#### Description of the task:
Look through the listing below, find every line with the string "assumption", and copy it.

#### Records for processing:
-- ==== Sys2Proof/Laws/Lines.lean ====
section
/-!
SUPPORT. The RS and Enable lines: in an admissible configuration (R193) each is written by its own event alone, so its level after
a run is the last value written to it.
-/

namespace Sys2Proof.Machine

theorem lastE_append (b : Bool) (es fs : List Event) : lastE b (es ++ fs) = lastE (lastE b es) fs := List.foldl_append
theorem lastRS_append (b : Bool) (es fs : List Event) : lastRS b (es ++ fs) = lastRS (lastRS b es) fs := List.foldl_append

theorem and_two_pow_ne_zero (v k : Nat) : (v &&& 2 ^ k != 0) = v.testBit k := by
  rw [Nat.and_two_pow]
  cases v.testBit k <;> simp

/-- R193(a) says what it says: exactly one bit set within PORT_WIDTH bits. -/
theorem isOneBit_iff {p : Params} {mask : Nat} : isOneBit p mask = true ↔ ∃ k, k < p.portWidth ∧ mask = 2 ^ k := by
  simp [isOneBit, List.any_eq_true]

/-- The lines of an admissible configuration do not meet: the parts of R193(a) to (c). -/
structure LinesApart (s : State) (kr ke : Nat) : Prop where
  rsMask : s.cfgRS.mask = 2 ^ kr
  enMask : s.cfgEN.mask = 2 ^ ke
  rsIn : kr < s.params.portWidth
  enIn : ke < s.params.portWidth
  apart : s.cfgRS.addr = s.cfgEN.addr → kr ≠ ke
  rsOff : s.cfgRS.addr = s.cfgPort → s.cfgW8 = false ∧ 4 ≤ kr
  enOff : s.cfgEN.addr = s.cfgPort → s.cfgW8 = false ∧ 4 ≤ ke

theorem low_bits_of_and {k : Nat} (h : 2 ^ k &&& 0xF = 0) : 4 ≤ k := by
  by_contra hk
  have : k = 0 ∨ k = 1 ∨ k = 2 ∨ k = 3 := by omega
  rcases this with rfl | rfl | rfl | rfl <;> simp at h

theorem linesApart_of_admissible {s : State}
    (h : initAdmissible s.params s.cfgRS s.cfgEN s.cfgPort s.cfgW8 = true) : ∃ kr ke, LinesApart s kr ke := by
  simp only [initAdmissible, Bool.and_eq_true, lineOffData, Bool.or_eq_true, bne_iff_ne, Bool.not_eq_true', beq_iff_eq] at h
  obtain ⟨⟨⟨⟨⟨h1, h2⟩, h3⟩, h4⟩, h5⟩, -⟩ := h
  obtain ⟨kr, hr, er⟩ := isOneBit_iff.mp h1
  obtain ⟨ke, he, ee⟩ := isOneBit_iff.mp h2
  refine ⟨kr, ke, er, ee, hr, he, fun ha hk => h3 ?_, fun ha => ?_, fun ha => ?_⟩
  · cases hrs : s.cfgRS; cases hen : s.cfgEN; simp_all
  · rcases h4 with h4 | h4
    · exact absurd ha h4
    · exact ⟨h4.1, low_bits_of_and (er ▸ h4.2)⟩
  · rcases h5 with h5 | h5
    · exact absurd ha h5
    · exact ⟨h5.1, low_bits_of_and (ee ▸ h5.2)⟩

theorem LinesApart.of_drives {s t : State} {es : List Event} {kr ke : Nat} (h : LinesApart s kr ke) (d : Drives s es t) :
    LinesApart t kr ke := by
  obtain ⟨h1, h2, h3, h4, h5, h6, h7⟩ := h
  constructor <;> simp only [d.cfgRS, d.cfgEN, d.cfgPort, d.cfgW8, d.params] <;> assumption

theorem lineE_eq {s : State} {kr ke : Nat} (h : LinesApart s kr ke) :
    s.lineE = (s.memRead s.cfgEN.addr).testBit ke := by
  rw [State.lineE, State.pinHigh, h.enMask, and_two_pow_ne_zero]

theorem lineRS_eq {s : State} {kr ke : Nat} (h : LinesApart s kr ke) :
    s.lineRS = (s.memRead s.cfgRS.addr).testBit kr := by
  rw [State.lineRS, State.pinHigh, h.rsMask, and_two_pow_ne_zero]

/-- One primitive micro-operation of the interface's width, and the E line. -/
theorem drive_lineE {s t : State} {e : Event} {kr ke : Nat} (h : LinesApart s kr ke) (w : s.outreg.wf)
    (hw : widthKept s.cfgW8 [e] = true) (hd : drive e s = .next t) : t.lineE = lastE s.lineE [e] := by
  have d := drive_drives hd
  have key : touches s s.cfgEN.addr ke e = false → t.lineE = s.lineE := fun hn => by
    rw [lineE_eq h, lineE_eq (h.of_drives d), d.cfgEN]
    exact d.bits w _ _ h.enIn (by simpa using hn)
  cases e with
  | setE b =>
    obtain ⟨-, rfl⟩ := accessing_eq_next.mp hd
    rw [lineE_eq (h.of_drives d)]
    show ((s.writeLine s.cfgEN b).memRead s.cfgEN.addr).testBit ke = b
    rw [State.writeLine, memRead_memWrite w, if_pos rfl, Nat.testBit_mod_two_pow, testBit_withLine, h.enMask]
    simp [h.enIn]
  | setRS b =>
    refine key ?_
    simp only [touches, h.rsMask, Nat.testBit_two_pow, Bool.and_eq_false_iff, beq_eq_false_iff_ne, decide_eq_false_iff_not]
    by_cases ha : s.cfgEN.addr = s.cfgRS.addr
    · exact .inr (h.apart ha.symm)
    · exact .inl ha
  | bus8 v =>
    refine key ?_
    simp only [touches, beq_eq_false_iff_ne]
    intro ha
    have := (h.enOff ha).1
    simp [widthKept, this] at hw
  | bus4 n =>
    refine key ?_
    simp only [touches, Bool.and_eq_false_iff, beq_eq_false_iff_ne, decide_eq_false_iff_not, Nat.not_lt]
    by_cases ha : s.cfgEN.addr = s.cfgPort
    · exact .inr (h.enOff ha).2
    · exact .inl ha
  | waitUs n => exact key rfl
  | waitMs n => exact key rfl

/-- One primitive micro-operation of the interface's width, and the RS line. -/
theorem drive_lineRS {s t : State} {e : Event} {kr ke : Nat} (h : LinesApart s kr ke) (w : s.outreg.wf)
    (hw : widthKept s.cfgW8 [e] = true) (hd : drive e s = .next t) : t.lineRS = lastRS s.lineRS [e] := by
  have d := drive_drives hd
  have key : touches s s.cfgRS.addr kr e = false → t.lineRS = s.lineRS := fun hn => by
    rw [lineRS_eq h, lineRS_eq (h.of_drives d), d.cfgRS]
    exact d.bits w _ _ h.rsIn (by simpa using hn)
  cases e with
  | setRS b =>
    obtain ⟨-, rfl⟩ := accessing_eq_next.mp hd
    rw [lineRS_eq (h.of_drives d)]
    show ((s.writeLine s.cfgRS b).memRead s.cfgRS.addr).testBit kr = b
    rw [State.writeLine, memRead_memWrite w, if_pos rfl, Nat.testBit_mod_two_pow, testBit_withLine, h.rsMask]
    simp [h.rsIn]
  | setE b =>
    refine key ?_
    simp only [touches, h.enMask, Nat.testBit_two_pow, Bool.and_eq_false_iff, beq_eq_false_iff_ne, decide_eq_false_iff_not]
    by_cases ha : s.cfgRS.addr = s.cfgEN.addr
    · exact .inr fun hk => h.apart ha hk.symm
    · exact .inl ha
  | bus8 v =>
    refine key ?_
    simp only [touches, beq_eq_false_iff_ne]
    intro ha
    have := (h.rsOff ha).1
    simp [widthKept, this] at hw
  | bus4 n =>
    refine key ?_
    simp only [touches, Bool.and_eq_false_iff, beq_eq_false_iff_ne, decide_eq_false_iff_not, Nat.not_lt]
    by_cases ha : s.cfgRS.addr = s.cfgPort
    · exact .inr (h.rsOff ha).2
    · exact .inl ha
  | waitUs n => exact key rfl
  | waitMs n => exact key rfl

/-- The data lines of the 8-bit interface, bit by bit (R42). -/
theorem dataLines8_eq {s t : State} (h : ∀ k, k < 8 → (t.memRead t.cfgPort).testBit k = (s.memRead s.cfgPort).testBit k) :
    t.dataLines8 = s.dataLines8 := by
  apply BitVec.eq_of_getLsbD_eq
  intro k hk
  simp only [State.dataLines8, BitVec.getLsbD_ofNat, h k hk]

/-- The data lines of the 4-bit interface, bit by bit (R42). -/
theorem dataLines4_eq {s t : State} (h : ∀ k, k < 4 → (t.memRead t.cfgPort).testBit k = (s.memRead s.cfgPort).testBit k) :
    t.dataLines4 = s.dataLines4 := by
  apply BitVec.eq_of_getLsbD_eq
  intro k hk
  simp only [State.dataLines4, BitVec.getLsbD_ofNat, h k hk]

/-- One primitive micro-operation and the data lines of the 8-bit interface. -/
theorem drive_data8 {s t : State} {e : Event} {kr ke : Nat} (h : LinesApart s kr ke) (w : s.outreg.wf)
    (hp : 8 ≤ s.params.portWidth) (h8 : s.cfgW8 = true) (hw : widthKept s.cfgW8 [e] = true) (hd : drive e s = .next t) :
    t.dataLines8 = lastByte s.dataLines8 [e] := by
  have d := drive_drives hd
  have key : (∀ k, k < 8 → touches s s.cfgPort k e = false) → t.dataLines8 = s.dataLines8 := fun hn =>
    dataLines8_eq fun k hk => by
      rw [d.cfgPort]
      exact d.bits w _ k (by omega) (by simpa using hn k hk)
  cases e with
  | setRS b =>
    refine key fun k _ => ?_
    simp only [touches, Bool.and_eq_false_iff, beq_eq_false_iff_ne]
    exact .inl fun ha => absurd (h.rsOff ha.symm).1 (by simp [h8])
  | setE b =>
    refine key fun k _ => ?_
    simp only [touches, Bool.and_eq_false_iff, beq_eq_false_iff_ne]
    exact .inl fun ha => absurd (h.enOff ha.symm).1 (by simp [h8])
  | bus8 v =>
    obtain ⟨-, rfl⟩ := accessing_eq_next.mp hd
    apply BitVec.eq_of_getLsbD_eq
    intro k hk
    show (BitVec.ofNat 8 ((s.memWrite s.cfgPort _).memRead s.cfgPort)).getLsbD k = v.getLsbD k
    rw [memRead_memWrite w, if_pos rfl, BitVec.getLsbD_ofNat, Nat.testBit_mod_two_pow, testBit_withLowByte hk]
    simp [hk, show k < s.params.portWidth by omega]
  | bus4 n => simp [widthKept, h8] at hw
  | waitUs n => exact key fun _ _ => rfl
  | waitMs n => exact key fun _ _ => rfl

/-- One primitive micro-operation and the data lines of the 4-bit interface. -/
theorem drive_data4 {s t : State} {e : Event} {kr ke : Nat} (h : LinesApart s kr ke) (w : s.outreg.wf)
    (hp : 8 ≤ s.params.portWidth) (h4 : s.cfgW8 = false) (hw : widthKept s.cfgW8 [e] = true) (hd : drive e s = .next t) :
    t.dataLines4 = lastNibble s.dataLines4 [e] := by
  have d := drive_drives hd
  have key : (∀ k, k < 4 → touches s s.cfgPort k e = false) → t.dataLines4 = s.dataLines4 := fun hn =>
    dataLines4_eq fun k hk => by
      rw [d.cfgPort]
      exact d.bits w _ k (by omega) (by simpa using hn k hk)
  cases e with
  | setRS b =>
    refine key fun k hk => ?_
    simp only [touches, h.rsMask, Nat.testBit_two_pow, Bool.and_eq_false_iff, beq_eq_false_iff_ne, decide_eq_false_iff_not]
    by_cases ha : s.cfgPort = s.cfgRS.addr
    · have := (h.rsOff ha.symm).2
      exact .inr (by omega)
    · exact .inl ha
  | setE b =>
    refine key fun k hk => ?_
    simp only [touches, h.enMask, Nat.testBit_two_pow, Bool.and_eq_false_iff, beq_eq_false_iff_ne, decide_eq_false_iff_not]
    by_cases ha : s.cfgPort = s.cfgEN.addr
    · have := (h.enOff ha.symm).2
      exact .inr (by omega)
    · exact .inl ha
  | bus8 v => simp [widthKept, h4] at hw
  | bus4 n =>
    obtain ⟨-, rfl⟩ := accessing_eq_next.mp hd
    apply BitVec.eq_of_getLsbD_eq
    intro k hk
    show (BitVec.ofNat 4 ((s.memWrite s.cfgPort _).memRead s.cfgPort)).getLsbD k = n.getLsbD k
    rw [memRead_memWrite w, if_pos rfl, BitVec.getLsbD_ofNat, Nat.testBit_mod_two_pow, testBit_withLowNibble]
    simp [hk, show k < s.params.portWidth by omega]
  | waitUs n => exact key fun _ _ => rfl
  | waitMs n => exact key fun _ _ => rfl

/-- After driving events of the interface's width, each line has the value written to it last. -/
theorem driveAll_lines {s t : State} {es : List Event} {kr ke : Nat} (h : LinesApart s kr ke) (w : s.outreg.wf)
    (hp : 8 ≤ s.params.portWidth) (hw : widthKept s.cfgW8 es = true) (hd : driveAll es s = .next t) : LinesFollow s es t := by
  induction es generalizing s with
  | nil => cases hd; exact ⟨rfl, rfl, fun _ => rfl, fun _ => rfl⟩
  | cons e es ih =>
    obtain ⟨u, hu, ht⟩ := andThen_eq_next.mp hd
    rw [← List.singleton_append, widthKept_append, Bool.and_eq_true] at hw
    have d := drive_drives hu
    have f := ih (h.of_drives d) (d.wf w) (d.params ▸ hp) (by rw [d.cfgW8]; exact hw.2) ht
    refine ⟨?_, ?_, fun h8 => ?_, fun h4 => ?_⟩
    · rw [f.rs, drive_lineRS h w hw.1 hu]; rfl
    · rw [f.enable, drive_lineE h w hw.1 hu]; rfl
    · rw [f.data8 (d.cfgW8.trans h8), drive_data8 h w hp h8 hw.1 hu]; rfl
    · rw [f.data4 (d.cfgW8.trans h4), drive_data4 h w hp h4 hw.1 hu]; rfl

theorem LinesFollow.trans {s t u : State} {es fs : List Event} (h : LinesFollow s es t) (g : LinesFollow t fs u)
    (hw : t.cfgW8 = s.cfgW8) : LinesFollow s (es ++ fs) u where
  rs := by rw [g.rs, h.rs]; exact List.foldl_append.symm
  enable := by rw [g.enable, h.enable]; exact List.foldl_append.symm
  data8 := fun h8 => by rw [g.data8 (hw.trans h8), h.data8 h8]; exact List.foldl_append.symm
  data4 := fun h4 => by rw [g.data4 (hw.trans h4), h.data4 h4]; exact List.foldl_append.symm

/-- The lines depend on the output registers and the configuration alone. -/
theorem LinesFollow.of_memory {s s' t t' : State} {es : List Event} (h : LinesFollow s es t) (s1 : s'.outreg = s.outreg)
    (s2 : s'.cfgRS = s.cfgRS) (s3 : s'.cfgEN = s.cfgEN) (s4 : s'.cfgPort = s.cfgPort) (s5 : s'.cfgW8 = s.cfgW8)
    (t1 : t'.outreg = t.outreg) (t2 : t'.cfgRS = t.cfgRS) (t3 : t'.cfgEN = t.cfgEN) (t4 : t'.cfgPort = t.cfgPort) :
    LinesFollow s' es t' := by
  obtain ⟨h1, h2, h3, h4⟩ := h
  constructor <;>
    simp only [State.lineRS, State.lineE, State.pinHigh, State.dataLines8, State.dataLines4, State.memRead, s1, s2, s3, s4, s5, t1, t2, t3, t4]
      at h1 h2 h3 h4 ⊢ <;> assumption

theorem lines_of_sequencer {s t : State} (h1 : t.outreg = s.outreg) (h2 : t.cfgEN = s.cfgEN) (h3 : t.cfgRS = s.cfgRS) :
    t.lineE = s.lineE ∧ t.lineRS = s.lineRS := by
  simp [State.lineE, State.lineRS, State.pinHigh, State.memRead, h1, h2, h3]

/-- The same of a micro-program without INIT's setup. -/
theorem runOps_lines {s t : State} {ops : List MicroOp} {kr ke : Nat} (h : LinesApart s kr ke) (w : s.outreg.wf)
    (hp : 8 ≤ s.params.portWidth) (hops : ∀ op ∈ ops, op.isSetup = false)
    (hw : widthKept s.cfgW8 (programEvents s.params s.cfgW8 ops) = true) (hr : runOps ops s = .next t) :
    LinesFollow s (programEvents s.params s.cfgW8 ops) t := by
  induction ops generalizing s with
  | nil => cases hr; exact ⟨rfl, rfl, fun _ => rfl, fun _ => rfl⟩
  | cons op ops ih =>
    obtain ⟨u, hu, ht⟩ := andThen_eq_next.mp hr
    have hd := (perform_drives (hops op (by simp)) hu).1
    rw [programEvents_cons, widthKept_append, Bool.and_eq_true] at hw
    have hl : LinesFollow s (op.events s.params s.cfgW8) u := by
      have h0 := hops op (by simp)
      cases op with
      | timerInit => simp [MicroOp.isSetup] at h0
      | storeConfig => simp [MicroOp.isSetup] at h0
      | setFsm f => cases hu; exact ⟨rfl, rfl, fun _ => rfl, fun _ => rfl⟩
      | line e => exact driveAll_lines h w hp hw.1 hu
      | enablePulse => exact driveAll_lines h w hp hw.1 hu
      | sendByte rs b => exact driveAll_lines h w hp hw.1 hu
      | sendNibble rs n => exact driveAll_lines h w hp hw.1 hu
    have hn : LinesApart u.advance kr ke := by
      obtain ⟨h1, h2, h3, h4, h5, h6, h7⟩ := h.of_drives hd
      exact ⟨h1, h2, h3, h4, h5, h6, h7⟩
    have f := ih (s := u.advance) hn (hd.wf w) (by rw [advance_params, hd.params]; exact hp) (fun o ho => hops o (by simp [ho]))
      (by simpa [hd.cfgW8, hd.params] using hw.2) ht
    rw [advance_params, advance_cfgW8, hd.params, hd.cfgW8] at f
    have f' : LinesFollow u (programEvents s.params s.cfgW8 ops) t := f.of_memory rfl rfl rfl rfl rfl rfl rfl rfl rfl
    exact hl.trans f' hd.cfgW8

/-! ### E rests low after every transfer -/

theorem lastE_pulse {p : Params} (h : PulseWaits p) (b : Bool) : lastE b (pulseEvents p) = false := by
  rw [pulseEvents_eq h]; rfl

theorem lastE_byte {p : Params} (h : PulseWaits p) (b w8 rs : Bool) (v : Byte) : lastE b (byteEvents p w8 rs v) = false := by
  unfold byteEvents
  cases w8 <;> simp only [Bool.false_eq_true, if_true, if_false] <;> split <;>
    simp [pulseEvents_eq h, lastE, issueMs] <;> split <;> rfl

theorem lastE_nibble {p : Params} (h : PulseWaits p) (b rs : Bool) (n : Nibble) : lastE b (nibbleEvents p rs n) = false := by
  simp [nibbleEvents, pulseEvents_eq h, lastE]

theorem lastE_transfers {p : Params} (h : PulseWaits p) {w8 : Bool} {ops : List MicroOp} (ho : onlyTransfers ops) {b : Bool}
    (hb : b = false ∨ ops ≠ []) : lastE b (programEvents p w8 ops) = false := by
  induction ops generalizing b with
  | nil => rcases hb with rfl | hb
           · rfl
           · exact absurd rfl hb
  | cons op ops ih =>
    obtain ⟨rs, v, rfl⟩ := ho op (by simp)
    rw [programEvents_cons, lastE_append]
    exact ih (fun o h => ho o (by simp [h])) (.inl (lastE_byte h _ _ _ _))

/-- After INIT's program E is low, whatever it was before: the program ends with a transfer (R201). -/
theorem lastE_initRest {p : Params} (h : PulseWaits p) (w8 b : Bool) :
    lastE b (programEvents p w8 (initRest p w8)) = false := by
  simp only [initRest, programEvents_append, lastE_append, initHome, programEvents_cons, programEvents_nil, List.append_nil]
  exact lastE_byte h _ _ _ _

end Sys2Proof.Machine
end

#### Written answer:
  constructor <;> simp only [d.cfgRS, d.cfgEN, d.cfgPort, d.cfgW8, d.params] <;> assumption
      at h1 h2 h3 h4 ⊢ <;> assumption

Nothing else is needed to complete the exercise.